─── Material shown ───
-- ==== Sys2Proof/Laws/Runs.lean ====
section
/-! SUPPORT. Runs of a scan: what one turn does to the scan while it is SCANNING, and that the scan engine makes
progress under weak fairness. -/

namespace Sys2Proof.Machine

/-! ## One turn during a scan -/

/-- `t` stands where `s` stood in the scan; at most rows were popped. -/
structure SameScan (s t : State) : Prop where
  params : t.params = s.params
  state : t.state = s.state
  phase : t.phase = s.phase
  col : t.col = s.col
  pend : t.pend = s.pend
  edge : t.edge = s.edge
  eoc : t.eoc = s.eoc
  cnt : t.cnt = s.cnt
  config : t.config = s.config
  timeout : t.timeout = s.timeout
  q : t.q.length ≤ s.q.length

theorem SameScan.refl (s : State) : SameScan s s := ⟨rfl, rfl, rfl, rfl, rfl, rfl, rfl, rfl, rfl, rfl, Nat.le_refl _⟩

theorem SameScan.trans {s t u : State} (h : SameScan s t) (h' : SameScan t u) : SameScan s u :=
  ⟨h'.params.trans h.params, h'.state.trans h.state, h'.phase.trans h.phase, h'.col.trans h.col,
    h'.pend.trans h.pend, h'.edge.trans h.edge, h'.eoc.trans h.eoc, h'.cnt.trans h.cnt, h'.config.trans h.config,
    h'.timeout.trans h.timeout, h'.q.trans h.q⟩

theorem SameScan.setErr (s : State) (e : ErrBit) : SameScan s (s.setErr e) :=
  ⟨rfl, rfl, rfl, rfl, rfl, rfl, rfl, rfl, rfl, rfl, Nat.le_refl _⟩

theorem SameScan.setWaiting (s : State) (m : MasterId) (w : List BusAccess) : SameScan s (s.setWaiting m w) := by
  cases m <;> exact ⟨rfl, rfl, rfl, rfl, rfl, rfl, rfl, rfl, rfl, rfl, Nat.le_refl _⟩

theorem SameScan.pushReturned (s : State) (m : MasterId) (v : Word) : SameScan s (s.pushReturned m v) := by
  cases m <;> exact ⟨rfl, rfl, rfl, rfl, rfl, rfl, rfl, rfl, rfl, rfl, Nat.le_refl _⟩

/-- A read moves no scan; only a QTAG read touches the queue. -/
theorem busRead_sameScan {s t : State} {acc : BusAccess} {v : Word} (h : s.busRead acc = some (v, t)) : SameScan s t := by
  rcases busRead_eq_some h with ⟨-, -, rfl⟩ | ⟨-, e, rest, hq, -, rfl⟩ | ⟨-, -, -, rfl⟩ | ⟨-, -, -, -, -, rfl⟩
  · exact .setErr ..
  · exact ⟨rfl, rfl, rfl, rfl, rfl, rfl, rfl, rfl, rfl, rfl, by rw [hq]; exact Nat.le_succ _⟩
  · exact ⟨rfl, rfl, rfl, rfl, rfl, rfl, rfl, rfl, rfl, rfl, Nat.le_refl _⟩
  · exact .refl _

/-- No command moves a running scan (R273). -/
theorem exec_sameScan {s t : State} {i : Instr} (hs : s.state = .scanning) (h : exec i s = .next t) : SameScan s t := by
  have hid : s.idleOrDone = false := by simp [State.idleOrDone, hs]
  have same : ∀ (u : State) c p h' d a, u = { s with cs := c, pins := p, hist := h', draws := d, answers := a } →
      SameScan s u := by
    rintro u c p h' d a rfl
    exact ⟨rfl, rfl, rfl, rfl, rfl, rfl, rfl, rfl, rfl, rfl, Nat.le_refl _⟩
  cases i with
  | nop => cases h; exact .refl s
  | initAdc => cases h; rw [hid]; exact .setErr ..
  | chainClear => cases h; rw [if_pos hs]; exact .setErr ..
  | chainAdvance b => cases h; rw [hid]; exact .setErr ..
  | startScan => cases h; rw [hid]; exact .setErr ..
  | faultClear => cases h; rw [if_neg (by rw [hs]; decide)]; exact .setErr ..
  | adcRequest d => cases h; rw [hid]; exact .setErr ..
  | adcRead d => cases h; rw [hid]; exact .setErr ..
  | handshakeStart =>
    cases h
    split
    · exact ⟨rfl, rfl, rfl, rfl, rfl, rfl, rfl, rfl, rfl, rfl, Nat.le_refl _⟩
    · exact .setErr ..
  | illegal w => cases h; exact .setErr ..
  | adcConv d c => cases h; exact same _ _ _ _ _ _ (linkXfer_frame ..)
  | adcSetup d c => cases h; exact same _ _ _ _ _ _ (linkXfer_frame ..)
  | adcNull d => cases h; cases d <;> exact same _ _ _ _ _ _ rfl

/-- No register write moves a running scan (R276). -/
theorem writeReg_sameScan {s t : State} {r : Reg} {v : Word} (hs : s.state = .scanning)
    (h : s.writeReg r v = .next t) : SameScan s t := by
  by_cases hr : r = .cmd
  · subst hr
    exact exec_sameScan hs h
  · have hf := writeReg_frame hr h
    have hc : t.config = s.config ∧ t.timeout = s.timeout := by
      cases r <;> first
        | exact absurd rfl hr
        | (cases h; exact ⟨rfl, rfl⟩)
        | (cases h; unfold State.writeConfig; rw [if_pos hs]; exact ⟨rfl, rfl⟩)
        | (cases h; unfold State.writeTimeout; rw [if_pos hs]; exact ⟨rfl, rfl⟩)
        | (cases h; unfold State.writeHsVec; split <;> exact ⟨rfl, rfl⟩)
        | (cases h; unfold State.writeHsSp; split <;> exact ⟨rfl, rfl⟩)
        | (cases h; unfold State.writeHsEntry; split <;> exact ⟨rfl, rfl⟩)
        | (cases h; unfold State.putMbRx; split <;> exact ⟨rfl, rfl⟩)
    refine ⟨?_, ?_, ?_, ?_, ?_, ?_, ?_, ?_, hc.1, hc.2, ?_⟩ <;> rw [hf]

theorem runMaster_sameScan {s t : State} {m : MasterId} (hs : s.state = .scanning) (h : s.runMaster m = .next t) :
    SameScan s t := by
  rcases runMaster_cases s m with h' | ⟨acc, rest, o, -, ha, h'⟩
  · rw [h'] at h
    cases h
    exact .refl s
  · rw [h'] at h
    subst h
    have hw := SameScan.setWaiting s m rest
    refine hw.trans ?_
    rcases access_cases ha with ⟨-, v, u, hr, ho⟩ | ⟨v, -, ho⟩
    · cases ho
      exact (busRead_sameScan hr).trans (.pushReturned ..)
    · unfold State.busWrite at ho
      split at ho
      · cases ho
        exact .setErr ..
      · exact writeReg_sameScan (hw.state.trans hs) ho.symm

/-- The scan steps of the sequencer: all but the two of the handshake. -/
def SeqStep.isScan : SeqStep → Bool
  | .issue => true
  | .service _ => true
  | .handoff => true
  | .hsSend => false
  | .hsCheck => false

/-- What a turn does to a running scan: nothing, an EOC level, a tick, an enabled scan step, or RESET. -/
theorem takeTurn_scanning {s t : State} {k : Turn} (hs : s.state = .scanning) (h : s.takeTurn k = .next t) :
    SameScan s t ∨ (∃ d v, k = .eocDrive d v ∧ t = s.eocDrive d v) ∨ (k = .tick ∧ t = s.tick) ∨
      (∃ j, j.isScan = true ∧ k = .seq j ∧ s.seqStep j = some t) ∨ k = .reset := by
  have hsame : ∀ u, (∃ a l o, u = { s with answers := a, linkReady := l, srOut := o }) → SameScan s u := by
    rintro u ⟨a, l, o, rfl⟩
    exact ⟨rfl, rfl, rfl, rfl, rfl, rfl, rfl, rfl, rfl, rfl, Nat.le_refl _⟩
  cases k with
  | access m acc =>
    have hw := SameScan.setWaiting s m ((s.master m).waiting ++ [acc])
    exact .inl (hw.trans (runMaster_sameScan (hw.state.trans hs) h))
  | retry m => exact .inl (runMaster_sameScan hs h)
  | seq j =>
    cases h
    cases he : s.seqStep j with
    | none => exact .inl (.refl s)
    | some t =>
      cases j with
      | hsSend =>
        obtain ⟨-, w, -, rfl⟩ := hsSend_eq_some he
        exact .inl ⟨rfl, rfl, rfl, rfl, rfl, rfl, rfl, rfl, rfl, rfl, Nat.le_refl _⟩
      | hsCheck =>
        obtain ⟨-, w, -, rfl⟩ := hsCheck_eq_some he
        refine .inl ?_
        rw [Option.getD_some, hsEcho_frame]
        exact ⟨rfl, rfl, rfl, rfl, rfl, rfl, rfl, rfl, rfl, rfl, Nat.le_refl _⟩
      | issue => exact .inr (.inr (.inr (.inl ⟨_, rfl, rfl, he⟩)))
      | service d => exact .inr (.inr (.inr (.inl ⟨_, rfl, rfl, he⟩)))
      | handoff => exact .inr (.inr (.inr (.inl ⟨_, rfl, rfl, he⟩)))
  | eocDrive d v => cases h; exact .inr (.inl ⟨d, v, rfl, rfl⟩)
  | adcReturns d bs => cases h; exact .inl (hsame _ ⟨_, _, _, rfl⟩)
  | tick => cases h; exact .inr (.inr (.inl ⟨rfl, rfl⟩))
  | linkReady l => cases h; exact .inl (hsame _ ⟨_, _, _, rfl⟩)
  | srOut o => cases h; exact .inl (hsame _ ⟨_, _, _, rfl⟩)
  | reset => exact .inr (.inr (.inr (.inr rfl)))

/-! ## A tick that leaves the scan running -/

theorem countTick_cnt (s : State) (d e : Dev) :
    (s.countTick d).cnt.get e = if s.unanswered d = true ∧ e = d then satSucc (s.cnt.get d) else s.cnt.get e := by
  unfold State.countTick
  split
  · rename_i h
    by_cases he : e = d
    · subst he
      rw [if_pos ⟨h, rfl⟩]
      exact PerAdc.get_set_self ..
    · rw [if_neg fun x => he x.2]
      exact PerAdc.get_set_ne _ he _
  · rename_i h
    rw [if_neg fun x => h x.1]

/-- Both counters after a counted tick. -/
theorem countTick_both (s : State) (d : Dev) :
    ((s.countTick .a).countTick .b).cnt.get d = if s.unanswered d = true then satSucc (s.cnt.get d) else s.cnt.get d := by
  have hu : (s.countTick .a).unanswered .b = s.unanswered .b := by rw [countTick_frame]; rfl
  simp only [countTick_cnt, hu]
  cases d <;> simp

/-- A tick of WAIT that does not fault counts, and with a timeout set leaves no counting ADC at it (R209). -/
theorem tick_waiting {s : State} (hs : s.state = .scanning) (hp : s.phase = .wait) (ht : s.tick.state = .scanning) :
    s.tick = { s with cnt := s.tick.cnt } ∧
      ∀ d, s.tick.cnt.get d = (if s.unanswered d = true then satSucc (s.cnt.get d) else s.cnt.get d) ∧
        (s.timeout ≠ 0 → s.unanswered d = true → s.tick.cnt.get d < s.timeout) := by
  let t := (s.countTick .a).countTick .b
  have hf : t = { s with cnt := t.cnt } := by
    have h1 : ∀ u : State, u = { s.countTick .a with cnt := u.cnt } → u = { s with cnt := u.cnt } := by
      intro u hu
      rw [hu, countTick_frame s]
    exact h1 t (countTick_frame _ _)
  have hto : t.timeout = s.timeout := by rw [hf]
  have hun : ∀ d, t.unanswered d = s.unanswered d := fun d => by rw [hf]; rfl
  have htick : s.tick = if t.timeout ≠ 0 then t.checkTimeout else t := by
    unfold State.tick
    rw [if_pos ⟨hs, hp⟩]
  by_cases h0 : s.timeout = 0
  · have he : s.tick = t := by rw [htick, hto, if_neg (by simpa using h0)]
    rw [he]
    exact ⟨hf, fun d => ⟨countTick_both s d, fun h => absurd h0 h⟩⟩
  · rw [hto, if_pos h0] at htick
    have hno : t.timedOut .a = false ∧ t.timedOut .b = false := by
      rw [htick] at ht
      unfold State.checkTimeout at ht
      dsimp only at ht
      cases ha : t.timedOut .a <;> cases hb : t.timedOut .b
      · exact ⟨rfl, rfl⟩
      · rw [ha, hb] at ht; cases ht
      · rw [ha, hb] at ht; cases ht
      · rw [ha, hb] at ht; cases ht
    have he : s.tick = t := by
      rw [htick]
      unfold State.checkTimeout
      dsimp only
      rw [hno.1, hno.2]
      rfl
    rw [he]
    refine ⟨hf, fun d => ⟨countTick_both s d, fun _ hu => ?_⟩⟩
    have hd : t.timedOut d = false := by cases d <;> [exact hno.1; exact hno.2]
    unfold State.timedOut at hd
    rw [hun, hu, hto] at hd
    simpa using hd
───
**Work order**
Where does the string "BusAccess" appear in the records above? Return every line that holds it.

**Finished task**
theorem SameScan.setWaiting (s : State) (m : MasterId) (w : List BusAccess) : SameScan s (s.setWaiting m w) := by
theorem busRead_sameScan {s t : State} {acc : BusAccess} {v : Word} (h : s.busRead acc = some (v, t)) : SameScan s t := by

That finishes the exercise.